In your garden in Maine, fences, scare crows, loud music helps deter varmits from stopping by to snack. But when you are not around the lake property in Maine, the wildlife take over. Help themselves. They also say wait a minute. That’s a plastic owl, always in the same place. It’s not real. Let’s go ashore.
Colorful strips of reflectorized tape on string can help make geese keep moving along the lakeshore.
But how many entrances does your property have and what is to keep them from approaching from another angle on your lot or from someone else’s property? If the grass at your place is tasty for the come and get it.
Getting a dog could help but now you have his waste to deal with too. Why don’t Canadian geese stay on the islands, off shore to nest and visit like Maine loons? I think the geese get more aggressive as the campers on a Maine lake who want them gone get more riled up and frustrated.

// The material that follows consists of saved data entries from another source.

-- ==== Sys2Proof/Machine/PortCommands.lean ====
section
/-! DEFINITION. The maintenance port's commands and the ends of its operations (R162 to R167, R170). Outside maintenance
the port takes no command (R161). -/

namespace Sys2Proof.Machine

/-! ## The shared shape of a command -/

/-- Whether the station is in maintenance (R161). -/
def State.inMaintenance (s : State) : Bool := s.phase == .maintenance

/-- The answer bytes of the command being taken (R170). -/
def State.answer (s : State) (bytes : List Byte) : State := { s with port.answer := bytes }

/-- A command other than STATUS (R162): while BUSY it sets LATE alone, one that is not recognised too (DEDUCED,
assumption 20), its answer's bytes reading 0x00; otherwise it has its effect. -/
def portCommand (answerLength : Nat) (effect : State → State) (s : State) : Host.Outcome State Fault Refusal :=
  if s.inMaintenance then
    if s.busy then .next { s with port.late := true, port.answer := List.replicate answerLength 0x00#8 }
    else .next (effect (s.answer []))
  else .next s

/-- A command that is not carried out sets REFUSED (R162, R167). -/
def State.refuse (s : State) : State := { s with port.refused := true }

/-- Whether protection is active (R167). -/
def State.protected (s : State) : Bool := Memory.read s.memory protectAddress != Memory.erasedByte

/-- A command that protection refuses (R167). -/
def State.unlessProtected (s : State) (effect : State → State) : State :=
  if s.protected then s.refuse else effect s

/-- What the output line reads while the byte at a place of a transaction is clocked, the record the first `record` of
them (R170): 1 during the record, then the answer, then 0xFF. -/
def Port.outputByte (p : Port) (record i : Nat) : Byte :=
  if i < record then 0xFF#8 else p.answer.getD (i - record) 0xFF#8

/-! ## Records that spell no command (R162) -/

/-- TRANSACTION_DISCARD (R162): an incomplete record is discarded with no effect and no flag. -/
def execTransactionDiscard (_clockedIn : List Byte) (s : State) : Host.Outcome State Fault Refusal := .next s

/-- UNKNOWN_COMMAND (R162). -/
def execUnknownCommand (_code : Byte) (s : State) : Host.Outcome State Fault Refusal := portCommand 0 State.refuse s

/-- ERASE_ALL_SCOPE_REFUSED (R162): an ERASE_ALL whose scope is neither CONTENT nor EVERYTHING. -/
def execEraseAllScopeRefused (_scope : Byte) (s : State) : Host.Outcome State Fault Refusal :=
  portCommand 0 State.refuse s

/-! ## Reading (R163, R164) -/

/-- The answer to IDENTIFY (R170): vendor code 0x3E71, part code 0x0412, revision 0x01. -/
def identity : List Byte := [0x3E#8, 0x71#8, 0x04#8, 0x12#8, 0x01#8]

/-- IDENTIFY (R164). -/
def execIdentify (s : State) : Host.Outcome State Fault Refusal := portCommand 5 (fun t => t.answer identity) s

/-- The done, LATE and REFUSED flags clear (R163). -/
def State.clearFlags (s : State) : State :=
  { s with port.commitDone := false, port.eraseDone := false, port.late := false, port.refused := false }

/-- STATUS (R163): taken while BUSY too; it answers the flags as they stand, then clears all but BUSY. -/
def execStatus (s : State) : Host.Outcome State Fault Refusal :=
  if s.inMaintenance then .next ((s.answer [s.statusByte]).clearFlags) else .next s

/-- SET_ADDRESS (R164, R170): bit 23 of the address is not read. -/
def execSetAddress (address : BitVec 24) (s : State) : Host.Outcome State Fault Refusal :=
  portCommand 0 (fun t => { t with port.pointer := address.extractLsb' 0 23 }) s

/-- The byte a READ answers (R164, R167). -/
def State.readByte (s : State) : Byte :=
  if s.protected && decide (0xFFF < s.port.pointer.toNat) then 0x00#8
  else Memory.read s.memory s.port.pointer.toNat

/-- The pointer moves on by 1, from 0x7FFFFF to 0x000000 (R164, R165). -/
def State.advancePointer (s : State) : State := { s with port.pointer := s.port.pointer + 1 }

/-- READ (R164). -/
def execRead (s : State) : Host.Outcome State Fault Refusal := portCommand 1 (fun t => t.answer [t.readByte]) s

/-- READ_NEXT (R164). -/
def execReadNext (s : State) : Host.Outcome State Fault Refusal :=
  portCommand 1 (fun t => (t.answer [t.readByte]).advancePointer) s

/-! ## The row latch (R165) -/

/-- The position of the latch that the pointer gives: its low 8 bits. -/
def State.latchPosition (s : State) : Fin 256 := Fin.ofNat 256 s.port.pointer.toNat

/-- A byte into the latch at the pointer's position. -/
def State.loadByte (s : State) (data : Byte) : State :=
  { s with port.latch := s.port.latch.set s.latchPosition.val data s.latchPosition.isLt }

/-- LOAD (R165). -/
def execLoad (data : Byte) (s : State) : Host.Outcome State Fault Refusal :=
  portCommand 0 (fun t => t.loadByte data) s

/-- LOAD_NEXT (R165). -/
def execLoadNext (data : Byte) (s : State) : Host.Outcome State Fault Refusal :=
  portCommand 0 (fun t => (t.loadByte data).advancePointer) s

/-! ## Programming and erasing (R165 to R167) -/

/-- Starts an operation that ends a number of ms later, in whole ms of the clock (DESIGN CHOICE, assumption 50); BUSY is
set while it is in progress. -/
def State.begin (s : State) (op : Operation) (ms : Nat) : State :=
  { s with port.operation := some (op, s.clockMs + ms) }

/-- The start of the row that holds the pointer. -/
def State.row (s : State) : Nat := s.port.pointer.toNat / 256 * 256

/-- The start of the sector that holds the pointer. -/
def State.sector (s : State) : Nat := s.port.pointer.toNat / 4096 * 4096

/-- COMMIT (R165): the row is programmed 3 ms later. -/
def execCommit (s : State) : Host.Outcome State Fault Refusal :=
  portCommand 0 (fun t => t.unlessProtected fun u => u.begin (.commit u.row) 3) s

/-- ERASE_SECTOR (R166): 50 ms. -/
def execEraseSector (s : State) : Host.Outcome State Fault Refusal :=
  portCommand 0 (fun t => t.unlessProtected fun u => u.begin (.eraseSector u.sector) 50) s

/-- ERASE_ALL of scope CONTENT (R166): 2 s. -/
def execEraseAllContent (s : State) : Host.Outcome State Fault Refusal :=
  portCommand 0 (fun t => t.unlessProtected fun u => u.begin .eraseContent 2000) s

/-- ERASE_ALL of scope EVERYTHING (R166, R167): 2 s, whatever the protection. -/
def execEraseAllEverything (s : State) : Host.Outcome State Fault Refusal :=
  portCommand 0 (fun t => t.begin .eraseEverything 2000) s

/-- The operation in progress when its end time has been reached. -/
def State.operationDue (s : State) : Option Operation :=
  match s.port.operation with
  | some (op, t) => if t ≤ s.clockMs then some op else none
  | none => none

/-- The end of a COMMIT (R165): the row programmed, the latch back at 0xFF, BUSY clear and COMMIT_DONE set. -/
def State.endCommit (s : State) (row : Nat) : State :=
  { s with
    memory := Memory.program s.memory s.port.latch row
    port.latch := Vector.replicate 256 Memory.erasedByte, port.operation := none, port.commitDone := true }

/-- COMMIT_COMPLETE (R165). -/
def execCommitComplete (s : State) : Host.Outcome State Fault Refusal :=
  if s.inMaintenance then
    match s.operationDue with
    | some (.commit row) => .next (s.endCommit row)
    | _ => .next s
  else .next s

/-- The end of an erase (R166): its range reads 0xFF, BUSY clear and ERASE_DONE set. -/
def State.endErase (s : State) (op : Operation) : State :=
  { s with
    memory := Memory.erase s.memory op.range.1 op.range.2, port.operation := none, port.eraseDone := true }

/-- ERASE_COMPLETE (R166). -/
def execEraseComplete (s : State) : Host.Outcome State Fault Refusal :=
  if s.inMaintenance then
    match s.operationDue with
    | none => .next s
    | some (.commit _) => .next s
    | some op => .next (s.endErase op)
  else .next s

/-! ## The fault list and the exit (R164) -/

/-- A fault record as FAULTS answers it (R170). -/
def FaultRecord.bytes (r : FaultRecord) : List Byte :=
  [BitVec.ofNat 8 r.kind.code, r.detail] ++ be32 r.first.toNat ++ be32 r.last.toNat ++ [BitVec.ofNat 8 r.count]

/-- The answer to FAULTS: the number of records, then each, oldest first. -/
def faultsAnswer (records : List FaultRecord) : List Byte :=
  BitVec.ofNat 8 records.length :: records.flatMap FaultRecord.bytes

/-- FAULTS (R164). While BUSY its answer is the one byte of a count of 0. -/
def execFaults (s : State) : Host.Outcome State Fault Refusal :=
  portCommand 1 (fun t => t.answer (faultsAnswer t.faults.records)) s

/-- CLEAR_FAULTS (R164, R155). -/
def execClearFaults (s : State) : Host.Outcome State Fault Refusal :=
  portCommand 0 (fun t => State.indicators { t with faults.records := [] }) s

/-- EXIT (R161, R164): a restart into the show, without sampling MAINT_SEL. -/
def execExit (levels : Levels) (s : State) : Host.Outcome State Fault Refusal :=
  portCommand 0 (fun t => t.restart .maintExit false levels) s

end Sys2Proof.Machine
end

On the lake where I am, Baxter is a big old black lab who visits socially.
I wished he would trot over more often. But never does when the geese happen to make a sudden landing. Do you know of anyone with geese issues on a Maine lake and can you offer your spin on what works best to make them never return? I don’t want to use chemicals that make the grass bitter to eat because it could hurt the environment in other ways and leech into the lake water. The the fish will speak up and gurgle “hey. what the heck”. No more lawn and tall let it go grass is one option. Relocating the geese to another lake would not make friends with other waterfront campers. Geese on a Maine lake are a problem that makes you scratch your head.